Support Questions
Find answers, ask questions, and share your expertise
Announcements
Check out our newest addition to the community, the Cloudera Innovation Accelerator group hub.

Combine HDP and HDF

Explorer

I am just curious as to the reason the options in HDP and HDF cant be the same. Specifically, why cant i simply make nodes to support the HDF model and HDP model within the same cluster?

1 ACCEPTED SOLUTION

Hortonworks DataFlow and Hortonworks Data Platform share some components (Storm and Kafka for example). The two solutions compliment each other because they target different use cases. The reason that HDP doesn't offer HDF as an installable component is that HDF is designed to be very lightweight and installed on edge nodes where power, cooling and space are constrained. Nodes used for HDP are typically more powerful than nodes for HDF.

View solution in original post

11 REPLIES 11

Super Guru

HDF is Apache NiFi, Apache Storm and Apache Kafka where as HDP includes other Hadoop component with only overlap with Apache Storm.

https://docs.hortonworks.com/HDPDocuments/HDP2/HDP-2.3.2-Win/bk_HDP_Install_Win/content/iug_hdp_comp...

Can you please elaborate on "options in HDP and HDF can't be same"?

The reason you need different nodes is because of the requirement of the underlying differences in technologies and the use cases they serve.

Explorer

I am trying to understand why HDP and HDF are different stacks, instead of 1 stack that allows you to pick those components. Presently, Nifi is not an option for HDP, and I have to either manually add it or install a new machine with HDF. My curiosity is to why it is like that.

Super Guru

@Christopher Amatulli

Oh. That's because of how NiFi and Kafka and storm are independent of Hadoop ecosystem. They work regardless of whether data is being written to Hadoop or any other persistence layer within your organization. This enables Hortonworks to help customers who are not using Hadoop but still would like to have NiFi and Kafka to ingest/collect data and deliver to systems other than Hadoop. We have a number of customers who are using HDF and not using HDP, so keeping them separate enables us to help such customers.

Explorer

Ok, Thanks, that's explains why the second offering, and explains the different packaging.
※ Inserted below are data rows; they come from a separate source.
-- ==== Sys2Proof/Machine/Operands.lean ====
section
/-!
DEFINITION. Operand forms of the effect cores: bundle decoding (R273), effective addresses and address updates (R271, R272).
-/
namespace Sys2Proof.Machine

/-- A move slot from its 18 bits. -/
def decodeMove (w : Nat) : MoveSlot :=
  ⟨bits 17 16 w, bits 15 12 w, bits 11 10 w, bits 9 8 w, bits 7 6 w, signExt 6 (bits 5 0 w)⟩

/-- A bundle from its 64 bits (R273). Reserved operation codes are illegal bundles. -/
def decodeBundle (w : Nat) : Bundle :=
  let slot := bits 61 36 w
  let x := decodeMove (bits 35 18 w)
  let y := decodeMove (bits 17 0 w)
  match bits 63 62 w with
  | 0 =>
    let op := bits 25 20 slot
    if op ≤ 0x1C then
      .a ⟨op, bit 19 slot, bits 18 15 slot, bits 14 11 slot, bits 10 7 slot, bits 6 0 slot⟩ x y
    else .illegal
  | 1 => .b (bits 61 56 w) (bits 31 0 w)
  | 2 =>
    let op := bits 25 21 slot
    if op ≤ 0x08 then .c ⟨op, bits 20 17 slot, bits 16 13 slot, bits 12 0 slot⟩ x y else .illegal
  | _ => .illegal

/-- A move slot's 18 bits. -/
def encodeMove (s : MoveSlot) : Nat :=
  s.kind * 2 ^ 16 + s.reg * 2 ^ 12 + s.p * 2 ^ 10 + s.m * 2 ^ 8 + s.u * 2 ^ 6 + pattern 6 s.disp

/-- The 64 bits of a bundle (R273). -/
def encodeBundle : Bundle → Nat
  | .a c x y =>
    (c.op * 2 ^ 20 + bitIf c.sat 19 + c.d * 2 ^ 15 + c.sa * 2 ^ 11 + c.sb * 2 ^ 7 + c.imm) * 2 ^ 36
      + encodeMove x * 2 ^ 18 + encodeMove y
  | .b code imm => 2 ^ 62 + code * 2 ^ 56 + imm
  | .c k x y =>
    2 ^ 63 + (k.op * 2 ^ 21 + k.cond * 2 ^ 17 + k.reg * 2 ^ 13 + k.target) * 2 ^ 36 + encodeMove x * 2 ^ 18 + encodeMove y
  | .illegal => 3 * 2 ^ 62

/-- The signed 7-bit immediate. -/
def immSigned (imm : Nat) : Int := signExt 7 imm

/-- Effective address of a move slot (R271). -/
def effAddr (p : Nat) (disp : Int) : Nat := (((p : Int) + disp) % 65536).toNat

/-- The low k bits reversed (R272). -/
def revBits : Nat → Nat → Nat
  | 0, _ => 0
  | k + 1, v => (v % 2) * 2 ^ k + revBits k (v / 2)

/-- ceil(log2 n) for n ≥ 1. -/
def ceilLog2 (n : Nat) : Nat := if n ≤ 1 then 0 else Nat.log2 (n - 1) + 1

/-- The update of an address register by its modifier (R272); none where the modifier is not valid. -/
def updateBy (p m : Nat) : Option Nat :=
  let step := signExt 16 (bits 15 0 m)
  let len := bits 28 16 m
  match bits 30 29 m with
  | 0 => some (((p : Int) + step) % 65536).toNat
  | 1 =>
    if len = 0 then none
    else
      let k := ceilLog2 len
      let base := p / 2 ^ k * 2 ^ k
      some (base + ((((p - base : Nat) : Int) + step) % len).toNat)
  | 2 =>
    if 2 ≤ len ∧ len ≤ 4096 ∧ 2 ^ Nat.log2 len = len then
      let k := Nat.log2 len
      let base := p / 2 ^ k * 2 ^ k
      let o := p - base
      some (base + revBits k ((revBits k o + revBits k (pattern k step)) % 2 ^ k))
    else none
  | _ => none

/-- The update field of a move slot (R271). -/
def updateAddr (u p m : Nat) : Option Nat :=
  match u with
  | 0 => some p
  | 1 => updateBy p m
  | 2 => some ((p + 1) % 65536)
  | _ => some ((p + 65535) % 65536)

end Sys2Proof.Machine
end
I still don't understand why the HDP stack doesn't have an install for Nifi. That only explains why HDF is a separate package.

Super Guru

You can use Ambari to install NiFi (https://github.com/abajwa-hw/ambari-nifi-service) , but it really needs to be it's own cluster as it's not part of the Apache Hadoop stack.
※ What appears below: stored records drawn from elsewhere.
/-- One sample at lane index `i` of a generator that is not standing still. The fade of MODE = OFF runs as env × (F − 1 − q) / F
with FADE and REPEATS as the fix leaves them, and the 8-bit count of completed sweeps stays at 255: DEDUCED (assumption
104). -/
def toneStep (B : Nat) (p : TgPar) (i : Int) (g : ToneGen) : Int × ToneGen :=
  if !g.running then (0, g)
  else
    let rel := i - (B : Int) * g.m - g.delay
    if rel < 0 then (0, g)
    else
      let offEnv : Int → Int := fun e =>
        match g.offAt with
        | none => e
        | some o =>
          if i < o then e
          else
            let f : Int := if bits 5 2 p.ctrl = 0 then 0 else 2 ^ fadeLog p.ctrl
            let q := i - o
            if q < f then (e * (f - 1 - q)) / f else 0
      let ended := match g.offAt with
        | none => false
        | some o => decide (o + (if bits 5 2 p.ctrl = 0 then 0 else 2 ^ fadeLog p.ctrl : Nat) ≤ i)
      if ended then (0, { g with running := false, mode := 0 })
      else if g.mode = 1 then
        (toneSample g.phase (offEnv p.amp), { g with phase := (g.phase + g.inc) % 2 ^ 64 })
      else
        let per := max 1 (p.period * B)
        let r := rel.toNat / per
        let q := rel.toNat % per
        if r > bits 13 6 p.ctrl then (0, { g with running := false, done := true })
        else
          let g := if q = 0 then { g with phase := 0, inc := p.inc } else g
          if q < p.len then
            let x := toneSample g.phase (offEnv (sweepEnv p q))
            let g := { g with phase := (g.phase + g.inc) % 2 ^ 64, inc := sweepInc g.inc p.ratio }
            let g := if q + 1 = p.len then
                { g with sweeps := min (g.sweeps + 1) 255,
                         done := g.done || decide (r = bits 13 6 p.ctrl),
                         running := !decide (r = bits 13 6 p.ctrl) }
              else g
            (x, g)
          else (0, g)

/-- `n` samples from lane index `i` on. -/
def toneRun (B : Nat) (p : TgPar) : Nat → Int → ToneGen → List Int → List Int × ToneGen
  | 0, _, g, acc => (acc.reverse, g)
  | n + 1, i, g, acc =>
    let (x, g) := toneStep B p i g
    toneRun B p n (i + 1) g (x :: acc)

/-- One window of B lane samples from index `j` on, with pause and resume (R222): a pause fades out and then stands still,
a resume fades in. -/
def toneWindow (s : State) (p : TgPar) (j : Int) (g : ToneGen) : List Int × ToneGen :=
  if g.pause = 2 then (List.replicate s.B 0, { g with delay := g.delay + s.B })
  else
    let (xs, g) := toneRun s.B p s.B j g []
    if g.pause = 1 then (fadeList true s.lgB xs, { g with pause := 2 })
    else if g.pause = 3 then (fadeList false s.lgB xs, { g with pause := 0 })
    else (xs, g)

/-- Generator `k` writes its lane's window of block `a` (R217, R221, R646). -/
def toneSection (a k : Nat) (s : State) : State :=
  match nth none s.img.tgLanes k with
  | none => s
  | some lane =>
    let (xs, g) := toneWindow s (tgPar s k) (s.j0 a) (tgGet k s)
    tgSet k g { s with smp := { s.smp with lane := smpPut lane (s.j0 a) xs s.smp.lane } }

/-- A fix that acts at block `n` writes MODE of generator `k` (R221, R222): `old` is the mode before. -/
def toneMode (n k : Nat) (s : State) : State :=
  let p := tgPar s k
  let g := tgGet k s
  match p.ctrl % 4 with
  | 0 => if g.running then tgSet k { g with offAt := some (s.B * (n - 1)), pause := 0 } s
         else tgSet k { g with mode := 0, armed := false, pause := 0 } s
  | m => tgSet k { ToneGen.empty with
      mode := m, armed := true, inc := p.inc, m := max p.start (n - 1), pausePending := g.pausePending } s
I like to think of HDP and HDF as Peanut Butter and Jelly. Awesome together,

Explorer

Timothy, thanks, the manual install is what I ended up doing. but I was curious as to why it needs to be it's own cluster and I cant just have a single cluster with resources separated for the different HDP/HDF processes.

I agree with the PB&J too! just don't know why I don't have my PB&J in 1 sandwich by default 🙂

Super Guru

Hadoop clusters are made up of Name Nodes and Data Nodes. There are a number of servers and services that directly use HDFS and those nodes so they need to be bundled tight. NiFi really is separate, it's an edge node that can work in cars, sensors or industrial devices. It makes more sense to keep it on it's own separate cluster as it has it's own clustering, doesn't use the NameNode or Zookeeper or the Hadoop infrastructure. It works well with writing to HDFS and Hadoop services, but it also works well with Azure, AWS, JMS, MQTT and other non-Hadoop sources.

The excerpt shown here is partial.